Выбрать главу

… — Матос, пощади! Мы всего лишь отклонились от пути, чтобы напоить лошадей, а потом не сразу нашли дорогу!

На коленях перед огромным черным ливийцем Матосом, стояли пять человек, такой же национальности, как и сам вождь.

— Врёшь, собака! Вы спелись с этой римской гадюкой Спендием! Он видит себя во главе всего восстания! Только себя! А, вы, паразиты и продажные скоты, позволяете ему так думать! Он собирает против меня вот такой скот, как вы! Вас не было четыре дня? Песчаных бурь в эти дни Боги не создали! Два обоза пришли вовремя! А ваш? Где, был ваш?! Казнить! — командует Матос.

И с особым удовольствием и улыбкой на губах наблюдает, как его чёрный палач опускает египетский топор на головы приговорённых.

— Вот, — с удовольствием и удовлетворением, констатирует Матос, после казни, — так будет, со всеми, кто изменит мне! Мне, человеку, который думает за всех вас! Меня не проведёшь! — кричит Матос и взгляд его, словно взгляд чёрной пантеры, торжествующе проходит по лицам ошеломлённых казнью окружающих…

Матос продолжает своё движение по лагерю, который наводнён всевозможными магами и представительницами древнейшей профессии женского пола. Эти гибкие, как ветви деревьев, танцовщицы исполняют зажигательные танцы, под одобряющие, опьянённые такой свободой, крики воинов… Все они благодарны за это Матосу и громко приветствуют его, протягивая ему чаши с тёплым, нагретым солнцем напитком, лишь отдалённо напоминающим вино. Но получается это приветствие в разнобой и как-то пьяно, панибратски. Впрочем, Матос и не требует к себе какого-то особого внимания! Он прекрасно разбирается в людях и, поэтому, не торопит события, стараясь, как можно больше, завоевать любовь и доверие этих самых воинов… Он стоит, опьянённый видом крови и власти, чувством собственного величия! Он отстраняет чашу, поданную ему, и кивком головы даёт кому-то знак.… Через несколько мгновений, ему подают чашу с настоящим прохладным вином, он поднимает её, приветствуя всех и, с удовольствием, выпивает её до самого дна!.. Этот момент, и наступающее вслед него опьянение, погружают его в эйфорию от собственного величия и могущества… Голова его наполняется неким восторгом от созерцаемого в его лагере.

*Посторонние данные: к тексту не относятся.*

theorem State.sendMsix_keeps {pts : List Part} (hw : Within [.out, .hosts] pts) {bef : State} {s : State} (p : Nat) (v : Nat)
    (h : bef.Keeps pts s) : bef.Keeps pts (State.sendMsix s p v) := by
  unfold State.sendMsix
  repeat' (first
    | with_reducible assumption | ((with_reducible refine Within.sub hw ?_); decide)
    | (fail_if_no_progress extract_lets -underBinder -merge -useContext +onlyGivenNames z
       first
       | (refine keeps_cut (s := z) ?_ ?_; (on_goal 1 => unfold z); on_goal 2 => (intro _; try clear_value z))
       | (refine keeps_cut (s := z.2) ?_ ?_; (on_goal 1 => unfold z); on_goal 2 => (intro _; try clear_value z))
       | (refine keeps_cut (s := z.1) ?_ ?_; (on_goal 1 => unfold z); on_goal 2 => (intro _; try clear_value z))
       | (refine keeps_cut (s := z.2.1) ?_ ?_; (on_goal 1 => unfold z); on_goal 2 => (intro _; try clear_value z))
       | try clear_value z)
    | with_reducible apply State.modHost_keeps | with_reducible apply State.emit_keeps | with_reducible apply keeps_ite
    | with_reducible apply keeps_ite_snd | split
    | ((with_reducible refine State.keeps_mk hw (by assumption) rfl ?_)
       intro p; cases p <;> (first | exact .inl (by decide) | exact .inr rfl))
    | (intro _; intros; try beta_reduce))

theorem State.msixMessage_keeps {pts : List Part} (hw : Within [.out, .hosts] pts) {bef : State} {s : State} (p : Nat) (v :
    Nat) (h : bef.Keeps pts s) : bef.Keeps pts (State.msixMessage s p v) := by
  unfold State.msixMessage
  repeat' (first
    | with_reducible assumption | ((with_reducible refine Within.sub hw ?_); decide)
    | (fail_if_no_progress extract_lets -underBinder -merge -useContext +onlyGivenNames z
       first
       | (refine keeps_cut (s := z) ?_ ?_; (on_goal 1 => unfold z); on_goal 2 => (intro _; try clear_value z))
       | (refine keeps_cut (s := z.2) ?_ ?_; (on_goal 1 => unfold z); on_goal 2 => (intro _; try clear_value z))
       | (refine keeps_cut (s := z.1) ?_ ?_; (on_goal 1 => unfold z); on_goal 2 => (intro _; try clear_value z))
       | (refine keeps_cut (s := z.2.1) ?_ ?_; (on_goal 1 => unfold z); on_goal 2 => (intro _; try clear_value z))
       | try clear_value z)
    | with_reducible apply State.sendMsix_keeps | with_reducible apply State.modHost_keeps | with_reducible apply keeps_ite
    | with_reducible apply keeps_ite_snd | split
    | ((with_reducible refine State.keeps_mk hw (by assumption) rfl ?_)
       intro p; cases p <;> (first | exact .inl (by decide) | exact .inr rfl))
    | (intro _; intros; try beta_reduce))

theorem execMsixMessage_keeps (dt : Nat) (port : Fin 2) (vector : BitVec 11) (s : State) :
    ∃ t, execMsixMessage dt port vector s = .next t ∧ (s.elapse dt).Keeps [.out, .hosts] t := by
  unfold execMsixMessage
  refine ⟨_, rfl, ?_⟩
  have hw : Within [.out, .hosts] [.out, .hosts] := fun _ h => h
  have h := State.Keeps.refl [.out, .hosts] (s.elapse dt)
  generalize s.elapse dt = bef at h ⊢
  repeat' (first
    | with_reducible assumption | ((with_reducible refine Within.sub hw ?_); decide)
    | with_reducible apply State.msixMessage_keeps | with_reducible apply keeps_ite | with_reducible apply keeps_ite_snd
    | split | (intro _; intros; try beta_reduce))

theorem State.maskVector_keeps {pts : List Part} (hw : Within [.hosts] pts) {bef : State} {s : State} (p : Nat) (v : Nat)
    (masked : Bool) (h : bef.Keeps pts s) : bef.Keeps pts (State.maskVector s p v masked) := by
  unfold State.maskVector
  repeat' (first
    | with_reducible assumption | ((with_reducible refine Within.sub hw ?_); decide)
    | (fail_if_no_progress extract_lets -underBinder -merge -useContext +onlyGivenNames z
       first
       | (refine keeps_cut (s := z) ?_ ?_; (on_goal 1 => unfold z); on_goal 2 => (intro _; try clear_value z))
       | try clear_value z)
    | with_reducible apply State.signalVector_keeps | with_reducible apply State.modHost_keeps
    | with_reducible apply keeps_ite | with_reducible apply keeps_ite_snd | split
    | ((with_reducible refine State.keeps_mk hw (by assumption) rfl ?_)
       intro p; cases p <;> (first | exact .inl (by decide) | exact .inr rfl))
    | (intro _; intros; try beta_reduce))

theorem execMsixUnmask_keeps (dt : Nat) (port : Fin 2) (vector : BitVec 11) (s : State) :
    ∃ t, execMsixUnmask dt port vector s = .next t ∧ (s.elapse dt).Keeps [.od, .hosts] t := by
  unfold execMsixUnmask
  refine ⟨_, rfl, ?_⟩
  have hw : Within [.od, .hosts] [.od, .hosts] := fun _ h => h
  have h := State.Keeps.refl [.od, .hosts] (s.elapse dt)
  generalize s.elapse dt = bef at h ⊢
  repeat' (first
    | with_reducible assumption | ((with_reducible refine Within.sub hw ?_); decide)
    | (fail_if_no_progress extract_lets -underBinder -merge -useContext +onlyGivenNames z
       first
       | (refine keeps_cut (s := z) ?_ ?_; (on_goal 1 => unfold z); on_goal 2 => (intro _; try clear_value z))
       | try clear_value z)
    | with_reducible apply State.maskVector_keeps | with_reducible apply State.dropLow_keeps
    | with_reducible apply keeps_ite | with_reducible apply keeps_ite_snd | split | (intro _; intros; try beta_reduce))

theorem State.msixWrite_keeps {pts : List Part} (hw : Within [.hosts] pts) {bef : State} {s : State} (p : Nat) (off : Nat) (v
    : Nat) (h : bef.Keeps pts s) : bef.Keeps pts (State.msixWrite s p off v) := by
  unfold State.msixWrite
  repeat' (first
    | with_reducible assumption | ((with_reducible refine Within.sub hw ?_); decide)
    | (fail_if_no_progress extract_lets -underBinder -merge -useContext +onlyGivenNames z
       first
       | (refine keeps_cut (s := z) ?_ ?_; (on_goal 1 => unfold z); on_goal 2 => (intro _; try clear_value z))
       | try clear_value z)
    | with_reducible apply State.maskVector_keeps | with_reducible apply State.modHost_keeps
    | with_reducible apply keeps_ite | with_reducible apply keeps_ite_snd | split
    | ((with_reducible refine State.keeps_mk hw (by assumption) rfl ?_)
       intro p; cases p <;> (first | exact .inl (by decide) | exact .inr rfl))
    | (intro _; intros; try beta_reduce))

theorem State.regWrite_keeps {pts : List Part} (hw : Within [.od, .units, .mem, .epoch, .hosts, .loops, .convs, .events] pts)
    {bef : State} {s : State} (p : Nat) (off : Nat) (v : Nat) (h : bef.Keeps pts s) : bef.Keeps pts (State.regWrite s p off
    v) := by
  unfold State.regWrite
  repeat' (first
    | with_reducible assumption | ((with_reducible refine Within.sub hw ?_); decide)
    | with_reducible apply State.msixWrite_keeps | with_reducible apply State.doorbell_keeps
    | with_reducible apply State.ringControl_keeps | with_reducible apply keeps_ite | with_reducible apply keeps_ite_snd
    | split | (intro _; intros; try beta_reduce))

theorem State.hostClear_keeps {pts : List Part} (hw : Within [.od, .cores, .sched, .hosts] pts) {bef : State} {s : State} (p
    : Nat) (h : bef.Keeps pts s) : bef.Keeps pts (State.hostClear s p) := by
  unfold State.hostClear
  repeat' (first
    | with_reducible assumption | ((with_reducible refine Within.sub hw ?_); decide)
    | (fail_if_no_progress extract_lets -underBinder -merge -useContext +onlyGivenNames z
       first
       | (refine keeps_cut (s := z) ?_ ?_; (on_goal 1 => unfold z); on_goal 2 => (intro _; try clear_value z))
       | try clear_value z)
    | with_reducible apply State.dropLow_keeps | with_reducible apply State.failMoves_keeps
    | with_reducible apply State.modHost_keeps | with_reducible apply keeps_ite | with_reducible apply keeps_ite_snd | split
    | (intro _; intros; try beta_reduce))

theorem State.hostReset_keeps {pts : List Part} (hw : Within [.od, .units, .cores, .sched, .epoch, .hosts, .loops, .convs,
    .events] pts) {bef : State} {s : State} (p : Nat) (h : bef.Keeps pts s) : bef.Keeps pts (State.hostReset s p) := by
  unfold State.hostReset
  repeat' (first
    | with_reducible assumption | ((with_reducible refine Within.sub hw ?_); decide)
    | with_reducible apply State.hostClear_keeps | with_reducible apply State.setUnit_keeps
    | with_reducible apply State.bump_keeps | with_reducible apply keeps_ite | with_reducible apply keeps_ite_snd | split
    | (intro _; intros; try beta_reduce))

theorem execPerst_keeps (dt : Nat) (port : Fin 2) (s : State) :
    ∃ t, execPerst dt port s = .next t ∧ (s.elapse dt).Keeps [.od, .units, .cores, .sched, .epoch, .hosts, .loops, .convs,
        .events] t := by
  unfold execPerst
  refine ⟨_, rfl, ?_⟩
  have hw : Within [.od, .units, .cores, .sched, .epoch, .hosts, .loops, .convs, .events] [.od, .units, .cores, .sched,
      .epoch, .hosts, .loops, .convs, .events] := fun _ h => h
  have h := State.Keeps.refl [.od, .units, .cores, .sched, .epoch, .hosts, .loops, .convs, .events] (s.elapse dt)
  generalize s.elapse dt = bef at h ⊢
  repeat' (first
    | with_reducible assumption | ((with_reducible refine Within.sub hw ?_); decide)
    | (fail_if_no_progress extract_lets -underBinder -merge -useContext +onlyGivenNames z
       first
       | (refine keeps_cut (s := z) ?_ ?_; (on_goal 1 => unfold z); on_goal 2 => (intro _; try clear_value z))
       | try clear_value z)
    | with_reducible apply State.hostReset_keeps | with_reducible apply State.linkUp_keeps
    | with_reducible apply State.modHost_keeps | with_reducible apply keeps_ite | with_reducible apply keeps_ite_snd | split
    | ((with_reducible refine State.keeps_mk hw (by assumption) rfl ?_)
       intro p; cases p <;> (first | exact .inl (by decide) | exact .inr rfl))
    | (intro _; intros; try beta_reduce))

theorem execPerstDeassertion_keeps (dt : Nat) (port : Fin 2) (s : State) :
    ∃ t, execPerstDeassertion dt port s = .next t ∧ (s.elapse dt).Keeps [.od, .units, .epoch, .hosts, .loops, .convs,
        .events] t := by
  unfold execPerstDeassertion
  refine ⟨_, rfl, ?_⟩
  have hw : Within [.od, .units, .epoch, .hosts, .loops, .convs, .events] [.od, .units, .epoch, .hosts, .loops, .convs,
      .events] := fun _ h => h
  have h := State.Keeps.refl [.od, .units, .epoch, .hosts, .loops, .convs, .events] (s.elapse dt)
  generalize s.elapse dt = bef at h ⊢
  repeat' (first
    | with_reducible assumption | ((with_reducible refine Within.sub hw ?_); decide)
    | (fail_if_no_progress extract_lets -underBinder -merge -useContext +onlyGivenNames z
       first
       | (refine keeps_cut (s := z) ?_ ?_; (on_goal 1 => unfold z); on_goal 2 => (intro _; try clear_value z))
       | try clear_value z)
    | with_reducible apply State.setUnit_keeps | with_reducible apply State.modHost_keeps | with_reducible apply keeps_ite
    | with_reducible apply keeps_ite_snd | split
    | ((with_reducible refine State.keeps_mk hw (by assumption) rfl ?_)
       intro p; cases p <;> (first | exact .inl (by decide) | exact .inr rfl))
    | (intro _; intros; try beta_reduce))

theorem execFlr_keeps (dt : Nat) (port : Fin 2) (s : State) :
    ∃ t, execFlr dt port s = .next t ∧ (s.elapse dt).Keeps [.od, .units, .cores, .sched, .epoch, .hosts, .loops, .convs,
        .events] t := by
  unfold execFlr
  refine ⟨_, rfl, ?_⟩
  have hw : Within [.od, .units, .cores, .sched, .epoch, .hosts, .loops, .convs, .events] [.od, .units, .cores, .sched,
      .epoch, .hosts, .loops, .convs, .events] := fun _ h => h
  have h := State.Keeps.refl [.od, .units, .cores, .sched, .epoch, .hosts, .loops, .convs, .events] (s.elapse dt)
  generalize s.elapse dt = bef at h ⊢
  repeat' (first
    | with_reducible assumption | ((with_reducible refine Within.sub hw ?_); decide)
    | (fail_if_no_progress extract_lets -underBinder -merge -useContext +onlyGivenNames z
       first
       | (refine keeps_cut (s := z) ?_ ?_; (on_goal 1 => unfold z); on_goal 2 => (intro _; try clear_value z))
       | try clear_value z)
    | with_reducible apply State.hostReset_keeps | with_reducible apply keeps_ite | with_reducible apply keeps_ite_snd
    | split | (intro _; intros; try beta_reduce))

theorem execD3hotToD0_keeps (dt : Nat) (port : Fin 2) (s : State) :
    ∃ t, execD3hotToD0 dt port s = .next t ∧ (s.elapse dt).Keeps [.od, .units, .cores, .sched, .epoch, .hosts, .loops,
        .convs, .events] t := by
  unfold execD3hotToD0
  refine ⟨_, rfl, ?_⟩
  have hw : Within [.od, .units, .cores, .sched, .epoch, .hosts, .loops, .convs, .events] [.od, .units, .cores, .sched,
      .epoch, .hosts, .loops, .convs, .events] := fun _ h => h
  have h := State.Keeps.refl [.od, .units, .cores, .sched, .epoch, .hosts, .loops, .convs, .events] (s.elapse dt)
  generalize s.elapse dt = bef at h ⊢
  repeat' (first
    | with_reducible assumption | ((with_reducible refine Within.sub hw ?_); decide)
    | (fail_if_no_progress extract_lets -underBinder -merge -useContext +onlyGivenNames z
       first
       | (refine keeps_cut (s := z) ?_ ?_; (on_goal 1 => unfold z); on_goal 2 => (intro _; try clear_value z))
       | try clear_value z)
    | with_reducible apply State.hostReset_keeps | with_reducible apply keeps_ite | with_reducible apply keeps_ite_snd
    | split | (intro _; intros; try beta_reduce))

theorem execHostLinkDown_keeps (dt : Nat) (port : Fin 2) (s : State) :
    ∃ t, execHostLinkDown dt port s = .next t ∧ (s.elapse dt).Keeps [.od, .units, .cores, .sched, .epoch, .ports, .hosts,
        .loops, .convs, .events] t := by
  unfold execHostLinkDown
  refine ⟨_, rfl, ?_⟩
  have hw : Within [.od, .units, .cores, .sched, .epoch, .ports, .hosts, .loops, .convs, .events] [.od, .units, .cores,
      .sched, .epoch, .ports, .hosts, .loops, .convs, .events] := fun _ h => h
  have h := State.Keeps.refl [.od, .units, .cores, .sched, .epoch, .ports, .hosts, .loops, .convs, .events] (s.elapse dt)
  generalize s.elapse dt = bef at h ⊢
  repeat' (first
    | with_reducible assumption | ((with_reducible refine Within.sub hw ?_); decide)
    | (fail_if_no_progress extract_lets -underBinder -merge -useContext +onlyGivenNames z
       first
       | (refine keeps_cut (s := z) ?_ ?_; (on_goal 1 => unfold z); on_goal 2 => (intro _; try clear_value z))
       | try clear_value z)
    | with_reducible apply State.hostClear_keeps | with_reducible apply State.linkUp_keeps
    | with_reducible apply State.setUnit_keeps | with_reducible apply State.raise_keeps
    | with_reducible apply State.bump_keeps | with_reducible apply State.modHost_keeps | with_reducible apply keeps_ite
    | with_reducible apply keeps_ite_snd | split
    | ((with_reducible refine State.keeps_mk hw (by assumption) rfl ?_)
       intro p; cases p <;> (first | exact .inl (by decide) | exact .inr rfl))
    | (intro _; intros; try beta_reduce))

theorem execHostLinkUp_keeps (dt : Nat) (port : Fin 2) (speed : Fin 5) (width : Fin 5) (s : State) :
    ∃ t, execHostLinkUp dt port speed width s = .next t ∧ (s.elapse dt).Keeps [.od, .units, .epoch, .hosts, .loops, .convs,
        .events] t := by
  unfold execHostLinkUp
  refine ⟨_, rfl, ?_⟩
  have hw : Within [.od, .units, .epoch, .hosts, .loops, .convs, .events] [.od, .units, .epoch, .hosts, .loops, .convs,
      .events] := fun _ h => h
  have h := State.Keeps.refl [.od, .units, .epoch, .hosts, .loops, .convs, .events] (s.elapse dt)
  generalize s.elapse dt = bef at h ⊢
  repeat' (first
    | with_reducible assumption | ((with_reducible refine Within.sub hw ?_); decide)
    | (fail_if_no_progress extract_lets -underBinder -merge -useContext +onlyGivenNames z
       first
       | (refine keeps_cut (s := z) ?_ ?_; (on_goal 1 => unfold z); on_goal 2 => (intro _; try clear_value z))
       | try clear_value z)
    | with_reducible apply State.linkUp_keeps | with_reducible apply State.setUnit_keeps
    | with_reducible apply State.modHost_keeps | with_reducible apply keeps_ite | with_reducible apply keeps_ite_snd | split
    | ((with_reducible refine State.keeps_mk hw (by assumption) rfl ?_)
       intro p; cases p <;> (first | exact .inl (by decide) | exact .inr rfl))
    | (intro _; intros; try beta_reduce))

— Матос, в лагерь доставили из Приона, командующего Гиксона и его командиров! — рапортует, подошедший к нему рослый человек, совсем не африканской внешности.

— Давайте их сюда! — радуется Матос, обнимая и ощупывая одну из танцовщиц. — Посмотрим на них!

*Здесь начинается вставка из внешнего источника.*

theorem State.completeRead_keeps {pts : List Part} (hw : Within [.od, .hosts, .events] pts) {bef : State} (v : Via) (index :
    Nat) (start : Nat) {s : State} (h : bef.Keeps pts s) :
    bef.Keeps pts (State.completeRead v index start s).2.1 := by
  unfold State.completeRead
  split
  · exact h
  · split
    · exact h
    · have hf : ∀ (l : List Nat) (acc : Option (Nat × State) × List Byte), (∀ f, acc.1 = some f → bef.Keeps pts f.2) →
          ∀ f, (l.foldl (s.completeGet v index) acc).1 = some f → bef.Keeps pts f.2 := by
        intro l
        induction l with
        | nil => exact fun acc ha => ha
        | cons x l ih => exact fun acc ha => ih _ (State.completeGet_keeps (hw.sub (by decide)) v index acc x h ha)
      simp only
      split
      · rename_i f _ hx
        exact hf _ (none, []) (by rintro f ⟨⟩) f (by rw [hx])
      · exact keeps_foldl h (fun s k h => State.clearRead_keeps (hw.sub (by decide)) _ _ _ h)

end Sys2Proof.Machine
end

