theorem State.sdoRead_keeps {pts : List Part} (hw : Within [.out, .od, .hosts, .events, .sdo] pts) {bef : State} {s : State}
    (index : Nat) (sub : Nat) (complete : Bool) (h : bef.Keeps pts s) : bef.Keeps pts (State.sdoRead s index sub complete) := by
  unfold State.sdoRead
  repeat' (first
    | with_reducible assumption | ((with_reducible refine Within.sub hw ?_); decide)
    | (fail_if_no_progress extract_lets -underBinder -merge -useContext +onlyGivenNames z
       first
       | (refine keeps_cut (s := z) ?_ ?_; (on_goal 1 => unfold z); on_goal 2 => (intro _; try clear_value z))
       | (refine keeps_cut (s := z.2) ?_ ?_; (on_goal 1 => unfold z); on_goal 2 => (intro _; try clear_value z))
       | (refine keeps_cut (s := z.1) ?_ ?_; (on_goal 1 => unfold z); on_goal 2 => (intro _; try clear_value z))
       | (refine keeps_cut (s := z.2.1) ?_ ?_; (on_goal 1 => unfold z); on_goal 2 => (intro _; try clear_value z))
       | try clear_value z)
    | with_reducible apply State.sdoSend_keeps | with_reducible apply State.completeRead_keeps
    | with_reducible apply State.readEntry_keeps | with_reducible apply State.emit_keeps | with_reducible apply keeps_ite
    | with_reducible apply keeps_ite_snd | split | (intro _; intros; try beta_reduce))

theorem State.sdoFinish_keeps {pts : List Part} (hw : Within (Part.allBut []) pts) {bef : State} {s : State} (t : Sdo) (data
    : List Byte) (h : bef.Keeps pts s) : bef.Keeps pts (State.sdoFinish s t data) := by
  unfold State.sdoFinish
  repeat' (first
    | with_reducible assumption | ((with_reducible refine Within.sub hw ?_); decide)
    | (fail_if_no_progress extract_lets -underBinder -merge -useContext +onlyGivenNames z
       first
       | (refine keeps_cut (s := z) ?_ ?_; (on_goal 1 => unfold z); on_goal 2 => (intro _; try clear_value z))
       | (refine keeps_cut (s := z.2) ?_ ?_; (on_goal 1 => unfold z); on_goal 2 => (intro _; try clear_value z))
       | (refine keeps_cut (s := z.1) ?_ ?_; (on_goal 1 => unfold z); on_goal 2 => (intro _; try clear_value z))
       | (refine keeps_cut (s := z.2.1) ?_ ?_; (on_goal 1 => unfold z); on_goal 2 => (intro _; try clear_value z))
       | try clear_value z)
    | with_reducible apply State.sdoWrite_keeps | with_reducible apply State.completeWrite_keeps
    | with_reducible apply State.reply_keeps | with_reducible apply keeps_ite | with_reducible apply keeps_ite_snd | split
    | ((with_reducible refine State.keeps_mk hw (by assumption) rfl ?_)
       intro p; cases p <;> (first | exact .inl (by decide) | exact .inr rfl))
    | (intro _; intros; try beta_reduce))

theorem State.sdoOpen_keeps {pts : List Part} (hw : Within (Part.allBut []) pts) {bef : State} {s : State} (r : SdoStart)
    (last : Bool) (data : List Byte) (h : bef.Keeps pts s) : bef.Keeps pts (State.sdoOpen s r last data) := by
  unfold State.sdoOpen
  repeat' (first
    | with_reducible assumption | ((with_reducible refine Within.sub hw ?_); decide)
    | (fail_if_no_progress extract_lets -underBinder -merge -useContext +onlyGivenNames z
       first
       | (refine keeps_cut (s := z) ?_ ?_; (on_goal 1 => unfold z); on_goal 2 => (intro _; try clear_value z))
       | try clear_value z)
    | with_reducible apply State.sdoFinish_keeps | with_reducible apply State.sdoRead_keeps
    | with_reducible apply State.emit_keeps | with_reducible apply keeps_ite | with_reducible apply keeps_ite_snd | split
    | ((with_reducible refine State.keeps_mk hw (by assumption) rfl ?_)
       intro p; cases p <;> (first | exact .inl (by decide) | exact .inr rfl))
    | (intro _; intros; try beta_reduce))

theorem State.sdoGo_keeps {pts : List Part} (hw : Within (Part.allBut []) pts) {bef : State} {s : State} (t : Sdo) (toggle :
    Bool) (last : Bool) (data : List Byte) (h : bef.Keeps pts s) : bef.Keeps pts (State.sdoGo s t toggle last data) := by
  unfold State.sdoGo
  repeat' (first
    | with_reducible assumption | ((with_reducible refine Within.sub hw ?_); decide)
    | (fail_if_no_progress extract_lets -underBinder -merge -useContext +onlyGivenNames z
       first
       | (refine keeps_cut (s := z) ?_ ?_; (on_goal 1 => unfold z); on_goal 2 => (intro _; try clear_value z))
       | try clear_value z)
    | with_reducible apply State.sdoFinish_keeps | with_reducible apply State.take_keeps
    | with_reducible apply State.drop_keeps | with_reducible apply State.emit_keeps | with_reducible apply keeps_ite
    | with_reducible apply keeps_ite_snd | split
    | ((with_reducible refine State.keeps_mk hw (by assumption) rfl ?_)
       intro p; cases p <;> (first | exact .inl (by decide) | exact .inr rfl))
    | (intro _; intros; try beta_reduce))

theorem execSdoSegment_keeps (dt : Nat) (start : Option SdoStart) (toggle : Bool) (last : Bool) (data : List Byte) (s : State) :
    ∃ t, execSdoSegment dt start toggle last data s = .next t ∧ (s.elapse dt).Keeps (Part.allBut []) t := by
  unfold execSdoSegment
  refine ⟨_, rfl, ?_⟩
  have hw : Within (Part.allBut []) (Part.allBut []) := fun _ h => h
  have h := State.Keeps.refl (Part.allBut []) (s.elapse dt)
  generalize s.elapse dt = bef at h ⊢
  repeat' (first
    | with_reducible assumption | ((with_reducible refine Within.sub hw ?_); decide)
    | (fail_if_no_progress extract_lets -underBinder -merge -useContext +onlyGivenNames z
       first
       | (refine keeps_cut (s := z) ?_ ?_; (on_goal 1 => unfold z); on_goal 2 => (intro _; try clear_value z))
       | try clear_value z)
    | with_reducible apply State.sdoGo_keeps | with_reducible apply State.sdoOpen_keeps | with_reducible apply keeps_ite
    | with_reducible apply keeps_ite_snd | split
    | ((with_reducible refine State.keeps_mk hw (by assumption) rfl ?_)
       intro p; cases p <;> (first | exact .inl (by decide) | exact .inr rfl))
    | (intro _; intros; try beta_reduce))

Сквозь толпу, копьями толкают пленных карфагенян. Они босы и оборваны… Лица их черны от пыли. Губы потрескались от жажды и опухли от воспаления…

— Вот он! Вот он, Верховный главнокомандующий! Суффет Карфагена! Человек, обладающий неограниченной властью в Великом Карфагене! — о весь свой голос смеётся Матос, подходя к одному из вытолкнутых вперёд людей. — На колени, собака!

Матос, сбивает человека с ног, ударом ноги в подколенный сустав. Тот падает, но встаёт опять, бесстрашно смотря в глаза чёрному ливийцу… Глаза Матоса наливаются кровью, зрачки расширяются от бешенства, но это, кажется, совсем не действует на храброго карфагенянина перед ним… Тот, продолжает смотреть на него отрешённо и без какого-либо смирения… Матос срывается на крик, голос его дрожит от возбуждения:

— Что, хотел сэкономить деньги на наших жизнях? Поэтому, повёл нас в пески, не раздав приготовленного жалования? Теперь, вам уже не кажется, что мы много требовали от вас?

Он выхватывает меч и кружит своими шагами вокруг стоящего, в молчании, стратега Гиксона… Но, вспыхнувшее возбуждение, подкреплённое многолетней ненавистью, вызванное гордостью и неповиновением стоящего перед ним стратега, который как ему кажется находится в его полной власти, сменяется и затупляется, даже сквозь опьяняющий угар, предвкушением возможной наживы, за счёт выкупа этого карфагенянина Суффетами города, ибо он является одним из них. И, вследствие этого, гнев Матоса не переливается через край его расчётливого сознания и он успокаивается, убирая меч…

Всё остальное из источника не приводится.